** Exercise instructions **
Output only the stretch of the listing that starts at the line containing "(m.writePixel x y r g b).wf" and ends at the line containing "a stored pixel. -/", reproduced exactly with both ends.

** Data for the task **
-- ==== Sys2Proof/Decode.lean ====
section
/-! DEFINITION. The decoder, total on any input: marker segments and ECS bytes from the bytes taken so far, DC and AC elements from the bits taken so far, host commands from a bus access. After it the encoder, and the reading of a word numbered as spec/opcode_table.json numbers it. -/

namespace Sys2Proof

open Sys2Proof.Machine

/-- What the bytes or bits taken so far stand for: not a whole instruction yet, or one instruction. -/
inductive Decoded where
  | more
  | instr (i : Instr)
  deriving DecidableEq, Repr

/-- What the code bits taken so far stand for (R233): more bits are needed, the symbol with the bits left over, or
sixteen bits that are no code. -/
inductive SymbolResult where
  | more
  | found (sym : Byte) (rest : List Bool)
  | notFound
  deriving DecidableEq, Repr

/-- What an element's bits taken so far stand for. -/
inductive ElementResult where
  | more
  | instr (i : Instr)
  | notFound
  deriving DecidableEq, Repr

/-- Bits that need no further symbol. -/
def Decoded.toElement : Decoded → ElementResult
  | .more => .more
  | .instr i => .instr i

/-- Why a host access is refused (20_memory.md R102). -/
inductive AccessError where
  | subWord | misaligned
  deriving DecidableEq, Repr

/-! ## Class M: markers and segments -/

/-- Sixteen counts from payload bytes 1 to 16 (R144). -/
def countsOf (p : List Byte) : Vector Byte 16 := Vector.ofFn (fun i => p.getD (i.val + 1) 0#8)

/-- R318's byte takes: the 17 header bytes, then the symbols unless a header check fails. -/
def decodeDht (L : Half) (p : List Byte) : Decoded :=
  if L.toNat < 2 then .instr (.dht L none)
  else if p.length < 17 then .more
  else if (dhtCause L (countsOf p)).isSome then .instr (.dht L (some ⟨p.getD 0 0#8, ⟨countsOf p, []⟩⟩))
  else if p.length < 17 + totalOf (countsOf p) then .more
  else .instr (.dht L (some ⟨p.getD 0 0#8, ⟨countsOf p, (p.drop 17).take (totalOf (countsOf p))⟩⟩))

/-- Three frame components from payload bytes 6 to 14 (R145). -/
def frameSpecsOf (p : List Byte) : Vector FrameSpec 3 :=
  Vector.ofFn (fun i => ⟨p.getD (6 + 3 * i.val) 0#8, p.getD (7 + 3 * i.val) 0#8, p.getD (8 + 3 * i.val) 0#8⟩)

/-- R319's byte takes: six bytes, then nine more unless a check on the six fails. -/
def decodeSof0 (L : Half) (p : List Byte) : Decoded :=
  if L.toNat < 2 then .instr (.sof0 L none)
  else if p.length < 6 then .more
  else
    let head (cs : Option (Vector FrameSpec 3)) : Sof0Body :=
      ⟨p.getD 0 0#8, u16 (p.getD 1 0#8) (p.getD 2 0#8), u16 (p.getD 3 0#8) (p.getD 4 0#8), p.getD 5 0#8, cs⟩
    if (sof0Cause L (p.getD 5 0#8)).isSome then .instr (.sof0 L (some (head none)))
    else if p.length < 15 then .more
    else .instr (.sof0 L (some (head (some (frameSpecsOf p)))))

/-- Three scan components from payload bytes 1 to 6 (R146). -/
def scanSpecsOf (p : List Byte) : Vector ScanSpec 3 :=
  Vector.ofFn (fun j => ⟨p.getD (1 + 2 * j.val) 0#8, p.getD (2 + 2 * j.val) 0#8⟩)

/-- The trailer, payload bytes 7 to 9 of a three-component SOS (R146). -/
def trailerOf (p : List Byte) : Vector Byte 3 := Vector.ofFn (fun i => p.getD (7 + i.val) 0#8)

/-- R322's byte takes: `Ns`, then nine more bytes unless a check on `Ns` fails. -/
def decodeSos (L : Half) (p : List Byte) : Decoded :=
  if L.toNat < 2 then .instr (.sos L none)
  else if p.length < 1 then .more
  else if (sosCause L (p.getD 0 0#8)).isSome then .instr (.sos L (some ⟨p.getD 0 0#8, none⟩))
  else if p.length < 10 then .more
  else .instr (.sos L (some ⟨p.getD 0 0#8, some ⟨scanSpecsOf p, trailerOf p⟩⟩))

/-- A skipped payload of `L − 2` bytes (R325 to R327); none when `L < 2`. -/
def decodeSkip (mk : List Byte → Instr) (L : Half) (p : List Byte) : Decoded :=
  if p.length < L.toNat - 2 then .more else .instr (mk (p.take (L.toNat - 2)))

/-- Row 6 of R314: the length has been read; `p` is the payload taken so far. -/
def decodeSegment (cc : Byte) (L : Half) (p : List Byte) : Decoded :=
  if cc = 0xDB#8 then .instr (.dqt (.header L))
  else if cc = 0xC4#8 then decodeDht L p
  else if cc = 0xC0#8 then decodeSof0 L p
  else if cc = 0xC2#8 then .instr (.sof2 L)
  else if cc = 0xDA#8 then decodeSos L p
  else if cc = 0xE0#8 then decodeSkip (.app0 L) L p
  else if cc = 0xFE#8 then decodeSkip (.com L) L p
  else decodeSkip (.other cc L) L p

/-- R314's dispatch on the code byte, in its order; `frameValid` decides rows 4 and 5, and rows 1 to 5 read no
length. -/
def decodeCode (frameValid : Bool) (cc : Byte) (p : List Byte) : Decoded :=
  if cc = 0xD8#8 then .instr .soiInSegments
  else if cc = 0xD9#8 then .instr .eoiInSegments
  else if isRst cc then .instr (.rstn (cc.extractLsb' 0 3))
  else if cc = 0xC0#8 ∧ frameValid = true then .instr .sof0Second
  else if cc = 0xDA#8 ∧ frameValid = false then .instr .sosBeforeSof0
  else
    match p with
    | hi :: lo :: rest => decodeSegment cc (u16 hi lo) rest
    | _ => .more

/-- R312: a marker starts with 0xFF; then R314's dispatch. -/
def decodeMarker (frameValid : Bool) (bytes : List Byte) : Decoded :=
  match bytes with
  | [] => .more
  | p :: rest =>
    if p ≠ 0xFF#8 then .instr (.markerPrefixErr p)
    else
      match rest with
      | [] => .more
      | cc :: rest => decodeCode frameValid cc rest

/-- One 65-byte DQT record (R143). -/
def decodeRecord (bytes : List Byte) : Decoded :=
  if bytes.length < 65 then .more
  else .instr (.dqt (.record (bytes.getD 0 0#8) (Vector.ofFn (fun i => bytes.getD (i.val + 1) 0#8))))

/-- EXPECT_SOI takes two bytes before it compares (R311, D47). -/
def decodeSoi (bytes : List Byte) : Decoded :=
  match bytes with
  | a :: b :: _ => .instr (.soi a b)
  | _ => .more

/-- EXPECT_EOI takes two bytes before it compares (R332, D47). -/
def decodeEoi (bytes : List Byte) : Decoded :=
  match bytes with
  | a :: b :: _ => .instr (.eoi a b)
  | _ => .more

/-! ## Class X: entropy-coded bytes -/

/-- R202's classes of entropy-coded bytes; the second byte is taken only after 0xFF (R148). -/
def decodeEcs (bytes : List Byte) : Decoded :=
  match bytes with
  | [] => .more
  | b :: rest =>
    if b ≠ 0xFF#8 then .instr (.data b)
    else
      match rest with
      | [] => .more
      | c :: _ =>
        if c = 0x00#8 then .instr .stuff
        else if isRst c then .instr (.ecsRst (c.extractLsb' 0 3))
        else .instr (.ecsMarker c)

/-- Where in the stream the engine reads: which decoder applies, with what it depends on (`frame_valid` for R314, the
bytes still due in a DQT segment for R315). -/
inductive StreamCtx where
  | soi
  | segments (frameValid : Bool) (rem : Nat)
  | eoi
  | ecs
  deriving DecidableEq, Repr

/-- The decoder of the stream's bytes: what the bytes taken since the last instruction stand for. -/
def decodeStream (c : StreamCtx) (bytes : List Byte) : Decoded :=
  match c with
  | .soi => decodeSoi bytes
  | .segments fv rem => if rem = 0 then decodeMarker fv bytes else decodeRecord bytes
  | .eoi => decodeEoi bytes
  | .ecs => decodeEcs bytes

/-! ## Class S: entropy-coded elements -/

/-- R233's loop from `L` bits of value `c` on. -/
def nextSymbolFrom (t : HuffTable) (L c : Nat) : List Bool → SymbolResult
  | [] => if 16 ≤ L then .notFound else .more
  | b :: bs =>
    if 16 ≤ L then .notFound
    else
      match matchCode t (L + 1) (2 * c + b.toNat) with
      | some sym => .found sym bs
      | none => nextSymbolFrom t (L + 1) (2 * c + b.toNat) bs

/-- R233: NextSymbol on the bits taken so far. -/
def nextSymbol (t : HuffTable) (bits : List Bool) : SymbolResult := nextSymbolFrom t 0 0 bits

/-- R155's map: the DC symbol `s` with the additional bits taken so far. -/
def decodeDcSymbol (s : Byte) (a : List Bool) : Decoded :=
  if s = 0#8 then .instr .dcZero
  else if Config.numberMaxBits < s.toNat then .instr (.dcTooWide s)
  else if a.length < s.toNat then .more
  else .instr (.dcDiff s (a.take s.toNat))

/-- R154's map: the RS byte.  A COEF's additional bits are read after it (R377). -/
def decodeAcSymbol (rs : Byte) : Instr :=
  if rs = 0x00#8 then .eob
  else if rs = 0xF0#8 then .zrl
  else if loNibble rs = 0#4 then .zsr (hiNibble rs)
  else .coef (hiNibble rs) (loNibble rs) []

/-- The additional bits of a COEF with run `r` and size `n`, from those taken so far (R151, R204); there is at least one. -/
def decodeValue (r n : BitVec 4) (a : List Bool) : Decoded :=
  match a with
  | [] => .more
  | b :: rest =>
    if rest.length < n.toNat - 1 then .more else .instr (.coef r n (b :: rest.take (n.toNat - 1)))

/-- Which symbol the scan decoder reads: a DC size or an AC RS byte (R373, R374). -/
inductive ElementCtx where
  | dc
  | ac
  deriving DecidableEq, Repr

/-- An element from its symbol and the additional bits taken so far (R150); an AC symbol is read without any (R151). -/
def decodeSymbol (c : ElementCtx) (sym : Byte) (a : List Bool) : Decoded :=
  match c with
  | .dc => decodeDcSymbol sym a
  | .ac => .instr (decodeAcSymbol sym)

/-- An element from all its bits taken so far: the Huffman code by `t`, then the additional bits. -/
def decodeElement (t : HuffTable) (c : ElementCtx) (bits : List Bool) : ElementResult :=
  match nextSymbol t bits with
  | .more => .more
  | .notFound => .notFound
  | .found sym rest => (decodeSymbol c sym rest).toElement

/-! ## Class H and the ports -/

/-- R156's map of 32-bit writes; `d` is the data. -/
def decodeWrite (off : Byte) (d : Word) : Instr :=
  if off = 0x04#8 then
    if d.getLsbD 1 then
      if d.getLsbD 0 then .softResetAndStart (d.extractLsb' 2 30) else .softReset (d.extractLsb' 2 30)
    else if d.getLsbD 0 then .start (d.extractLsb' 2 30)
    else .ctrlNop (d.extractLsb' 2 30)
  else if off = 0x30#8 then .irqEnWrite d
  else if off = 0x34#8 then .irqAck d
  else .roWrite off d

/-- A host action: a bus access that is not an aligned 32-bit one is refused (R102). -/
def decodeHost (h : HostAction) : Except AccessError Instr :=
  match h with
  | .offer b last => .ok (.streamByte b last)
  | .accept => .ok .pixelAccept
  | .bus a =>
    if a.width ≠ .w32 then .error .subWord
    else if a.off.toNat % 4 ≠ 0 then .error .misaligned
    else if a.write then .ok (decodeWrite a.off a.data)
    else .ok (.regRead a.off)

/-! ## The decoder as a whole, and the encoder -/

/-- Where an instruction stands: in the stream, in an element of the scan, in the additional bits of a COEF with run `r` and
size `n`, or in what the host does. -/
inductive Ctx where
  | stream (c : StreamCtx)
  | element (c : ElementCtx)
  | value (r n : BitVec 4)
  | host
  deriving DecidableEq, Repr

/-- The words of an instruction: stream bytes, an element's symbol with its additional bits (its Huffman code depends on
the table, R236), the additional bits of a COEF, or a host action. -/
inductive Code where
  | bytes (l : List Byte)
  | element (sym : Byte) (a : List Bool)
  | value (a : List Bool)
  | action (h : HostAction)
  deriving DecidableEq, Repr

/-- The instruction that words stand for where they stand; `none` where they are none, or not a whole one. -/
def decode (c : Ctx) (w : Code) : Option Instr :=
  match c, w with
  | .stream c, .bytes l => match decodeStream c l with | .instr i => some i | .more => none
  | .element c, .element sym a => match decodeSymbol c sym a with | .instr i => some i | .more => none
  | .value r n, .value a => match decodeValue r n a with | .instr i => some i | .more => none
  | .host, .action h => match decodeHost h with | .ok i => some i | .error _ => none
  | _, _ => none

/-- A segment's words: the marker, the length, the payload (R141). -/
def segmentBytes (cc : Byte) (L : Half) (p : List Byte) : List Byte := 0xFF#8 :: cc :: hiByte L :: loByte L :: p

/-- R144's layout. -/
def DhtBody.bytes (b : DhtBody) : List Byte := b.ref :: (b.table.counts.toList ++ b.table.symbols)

---

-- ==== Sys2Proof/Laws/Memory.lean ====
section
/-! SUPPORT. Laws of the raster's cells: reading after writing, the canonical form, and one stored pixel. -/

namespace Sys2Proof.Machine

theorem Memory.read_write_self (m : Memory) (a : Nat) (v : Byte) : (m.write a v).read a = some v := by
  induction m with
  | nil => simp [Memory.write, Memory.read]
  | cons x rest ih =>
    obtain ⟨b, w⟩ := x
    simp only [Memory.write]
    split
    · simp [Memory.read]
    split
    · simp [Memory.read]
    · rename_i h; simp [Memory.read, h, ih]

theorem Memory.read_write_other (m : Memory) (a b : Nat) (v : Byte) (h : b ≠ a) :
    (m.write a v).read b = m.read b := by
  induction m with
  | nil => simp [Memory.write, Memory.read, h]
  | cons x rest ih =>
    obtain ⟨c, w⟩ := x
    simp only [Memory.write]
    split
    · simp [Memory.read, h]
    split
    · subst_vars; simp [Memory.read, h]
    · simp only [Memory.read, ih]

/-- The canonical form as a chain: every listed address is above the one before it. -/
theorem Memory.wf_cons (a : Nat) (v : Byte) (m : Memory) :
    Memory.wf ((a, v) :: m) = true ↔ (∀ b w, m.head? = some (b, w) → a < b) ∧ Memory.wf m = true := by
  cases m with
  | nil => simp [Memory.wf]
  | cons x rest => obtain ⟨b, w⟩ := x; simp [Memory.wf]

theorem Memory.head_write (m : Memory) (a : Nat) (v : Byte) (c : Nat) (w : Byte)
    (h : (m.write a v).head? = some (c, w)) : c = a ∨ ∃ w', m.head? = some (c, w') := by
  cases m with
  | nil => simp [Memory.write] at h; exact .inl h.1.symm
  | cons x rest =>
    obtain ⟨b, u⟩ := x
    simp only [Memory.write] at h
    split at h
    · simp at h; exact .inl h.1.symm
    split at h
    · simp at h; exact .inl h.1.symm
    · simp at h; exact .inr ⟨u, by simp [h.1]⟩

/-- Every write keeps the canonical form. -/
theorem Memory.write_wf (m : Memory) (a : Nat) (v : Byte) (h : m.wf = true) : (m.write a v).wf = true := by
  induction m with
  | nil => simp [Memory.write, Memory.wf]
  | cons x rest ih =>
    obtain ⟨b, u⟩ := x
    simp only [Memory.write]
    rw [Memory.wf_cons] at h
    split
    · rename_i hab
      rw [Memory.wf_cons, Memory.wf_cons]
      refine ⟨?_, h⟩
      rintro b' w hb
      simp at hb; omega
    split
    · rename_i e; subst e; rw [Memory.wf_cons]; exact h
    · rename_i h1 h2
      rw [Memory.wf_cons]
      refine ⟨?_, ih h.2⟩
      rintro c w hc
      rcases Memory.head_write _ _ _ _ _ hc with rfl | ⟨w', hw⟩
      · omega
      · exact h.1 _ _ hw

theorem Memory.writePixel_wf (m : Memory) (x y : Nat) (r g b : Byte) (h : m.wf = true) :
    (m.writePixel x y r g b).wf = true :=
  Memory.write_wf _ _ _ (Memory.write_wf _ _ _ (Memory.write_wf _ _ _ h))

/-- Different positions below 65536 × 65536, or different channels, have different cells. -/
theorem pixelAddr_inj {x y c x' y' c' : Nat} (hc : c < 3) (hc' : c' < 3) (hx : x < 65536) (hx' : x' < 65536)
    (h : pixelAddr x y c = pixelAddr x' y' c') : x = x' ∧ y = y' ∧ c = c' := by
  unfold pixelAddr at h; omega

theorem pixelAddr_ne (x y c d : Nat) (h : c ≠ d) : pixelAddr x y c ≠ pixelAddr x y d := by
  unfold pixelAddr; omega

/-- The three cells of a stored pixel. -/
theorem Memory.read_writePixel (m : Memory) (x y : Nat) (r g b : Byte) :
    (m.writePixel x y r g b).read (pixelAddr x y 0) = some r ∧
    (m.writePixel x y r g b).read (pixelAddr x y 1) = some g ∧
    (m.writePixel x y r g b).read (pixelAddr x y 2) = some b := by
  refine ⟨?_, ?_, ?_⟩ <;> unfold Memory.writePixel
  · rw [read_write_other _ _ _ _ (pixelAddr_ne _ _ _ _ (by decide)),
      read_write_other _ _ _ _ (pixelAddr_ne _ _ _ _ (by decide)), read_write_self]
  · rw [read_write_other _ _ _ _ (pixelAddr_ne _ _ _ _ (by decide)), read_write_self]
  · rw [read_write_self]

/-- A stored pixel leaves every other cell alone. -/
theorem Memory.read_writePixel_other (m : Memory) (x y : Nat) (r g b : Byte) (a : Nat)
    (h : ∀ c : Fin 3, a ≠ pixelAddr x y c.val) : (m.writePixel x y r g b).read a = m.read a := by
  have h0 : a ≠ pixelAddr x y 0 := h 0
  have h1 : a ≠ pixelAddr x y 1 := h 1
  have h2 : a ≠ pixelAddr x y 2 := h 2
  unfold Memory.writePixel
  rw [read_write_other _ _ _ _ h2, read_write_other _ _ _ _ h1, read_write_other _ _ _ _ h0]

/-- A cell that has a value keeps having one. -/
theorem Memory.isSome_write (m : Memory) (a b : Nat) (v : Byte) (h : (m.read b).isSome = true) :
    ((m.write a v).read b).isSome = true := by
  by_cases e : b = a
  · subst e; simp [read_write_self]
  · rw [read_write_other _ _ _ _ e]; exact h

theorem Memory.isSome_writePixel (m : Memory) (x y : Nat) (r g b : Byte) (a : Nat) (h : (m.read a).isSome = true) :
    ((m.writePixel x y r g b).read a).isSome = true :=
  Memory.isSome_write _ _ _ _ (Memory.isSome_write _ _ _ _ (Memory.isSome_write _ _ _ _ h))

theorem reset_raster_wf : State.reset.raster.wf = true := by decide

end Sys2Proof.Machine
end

...

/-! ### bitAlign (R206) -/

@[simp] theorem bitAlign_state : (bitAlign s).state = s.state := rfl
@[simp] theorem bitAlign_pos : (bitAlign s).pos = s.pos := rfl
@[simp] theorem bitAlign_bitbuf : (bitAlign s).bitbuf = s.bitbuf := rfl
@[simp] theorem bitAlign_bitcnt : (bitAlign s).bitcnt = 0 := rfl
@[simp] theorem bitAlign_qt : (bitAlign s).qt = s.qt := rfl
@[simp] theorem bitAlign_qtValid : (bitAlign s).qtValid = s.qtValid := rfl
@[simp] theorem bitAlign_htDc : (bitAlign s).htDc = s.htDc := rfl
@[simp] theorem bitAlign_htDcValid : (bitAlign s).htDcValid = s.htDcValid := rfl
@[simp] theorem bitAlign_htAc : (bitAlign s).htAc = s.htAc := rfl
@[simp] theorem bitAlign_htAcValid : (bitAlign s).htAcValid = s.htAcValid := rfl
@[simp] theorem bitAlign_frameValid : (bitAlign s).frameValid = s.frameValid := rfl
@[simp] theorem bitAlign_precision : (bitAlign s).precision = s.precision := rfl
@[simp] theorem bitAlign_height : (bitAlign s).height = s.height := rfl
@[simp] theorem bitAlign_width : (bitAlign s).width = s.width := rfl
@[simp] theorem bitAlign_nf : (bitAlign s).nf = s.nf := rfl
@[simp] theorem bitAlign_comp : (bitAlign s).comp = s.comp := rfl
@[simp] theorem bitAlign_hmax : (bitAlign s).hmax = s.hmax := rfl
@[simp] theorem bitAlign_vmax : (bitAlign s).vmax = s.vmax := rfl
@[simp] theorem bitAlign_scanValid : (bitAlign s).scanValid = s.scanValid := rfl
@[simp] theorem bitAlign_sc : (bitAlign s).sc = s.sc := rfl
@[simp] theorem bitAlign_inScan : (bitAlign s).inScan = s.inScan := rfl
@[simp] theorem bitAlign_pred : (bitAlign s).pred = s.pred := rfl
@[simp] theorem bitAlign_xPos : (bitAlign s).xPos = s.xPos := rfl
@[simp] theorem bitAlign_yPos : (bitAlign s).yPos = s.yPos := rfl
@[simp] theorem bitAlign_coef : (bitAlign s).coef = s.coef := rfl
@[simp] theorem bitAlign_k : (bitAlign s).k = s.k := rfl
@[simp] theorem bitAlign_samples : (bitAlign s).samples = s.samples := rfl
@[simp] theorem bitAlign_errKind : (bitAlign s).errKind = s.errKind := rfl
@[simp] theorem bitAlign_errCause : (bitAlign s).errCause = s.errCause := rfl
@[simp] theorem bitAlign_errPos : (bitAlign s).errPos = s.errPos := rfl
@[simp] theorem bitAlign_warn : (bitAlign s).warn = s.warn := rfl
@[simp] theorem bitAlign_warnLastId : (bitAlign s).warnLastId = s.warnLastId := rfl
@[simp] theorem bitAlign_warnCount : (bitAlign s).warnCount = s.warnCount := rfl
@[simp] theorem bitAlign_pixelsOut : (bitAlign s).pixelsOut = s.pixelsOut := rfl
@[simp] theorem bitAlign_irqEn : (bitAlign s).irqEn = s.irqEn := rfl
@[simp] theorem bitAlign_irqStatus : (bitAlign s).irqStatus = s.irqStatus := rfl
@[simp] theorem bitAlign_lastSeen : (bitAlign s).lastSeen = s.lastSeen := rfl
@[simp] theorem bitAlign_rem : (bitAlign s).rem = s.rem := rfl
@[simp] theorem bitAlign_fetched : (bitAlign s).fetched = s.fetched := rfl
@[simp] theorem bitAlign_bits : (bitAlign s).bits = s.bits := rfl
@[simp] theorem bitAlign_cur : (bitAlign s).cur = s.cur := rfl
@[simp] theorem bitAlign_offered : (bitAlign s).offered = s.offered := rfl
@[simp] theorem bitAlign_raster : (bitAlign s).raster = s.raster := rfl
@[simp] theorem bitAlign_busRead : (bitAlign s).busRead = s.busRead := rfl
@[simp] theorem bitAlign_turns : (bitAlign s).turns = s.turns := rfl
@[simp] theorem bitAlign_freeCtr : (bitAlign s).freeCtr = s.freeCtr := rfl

** Written reply **
    (m.writePixel x y r g b).wf = true :=
  Memory.write_wf _ _ _ (Memory.write_wf _ _ _ (Memory.write_wf _ _ _ h))

/-- Different positions below 65536 × 65536, or different channels, have different cells. -/
theorem pixelAddr_inj {x y c x' y' c' : Nat} (hc : c < 3) (hc' : c' < 3) (hx : x < 65536) (hx' : x' < 65536)
    (h : pixelAddr x y c = pixelAddr x' y' c') : x = x' ∧ y = y' ∧ c = c' := by
  unfold pixelAddr at h; omega

theorem pixelAddr_ne (x y c d : Nat) (h : c ≠ d) : pixelAddr x y c ≠ pixelAddr x y d := by
  unfold pixelAddr; omega

/-- The three cells of a stored pixel. -/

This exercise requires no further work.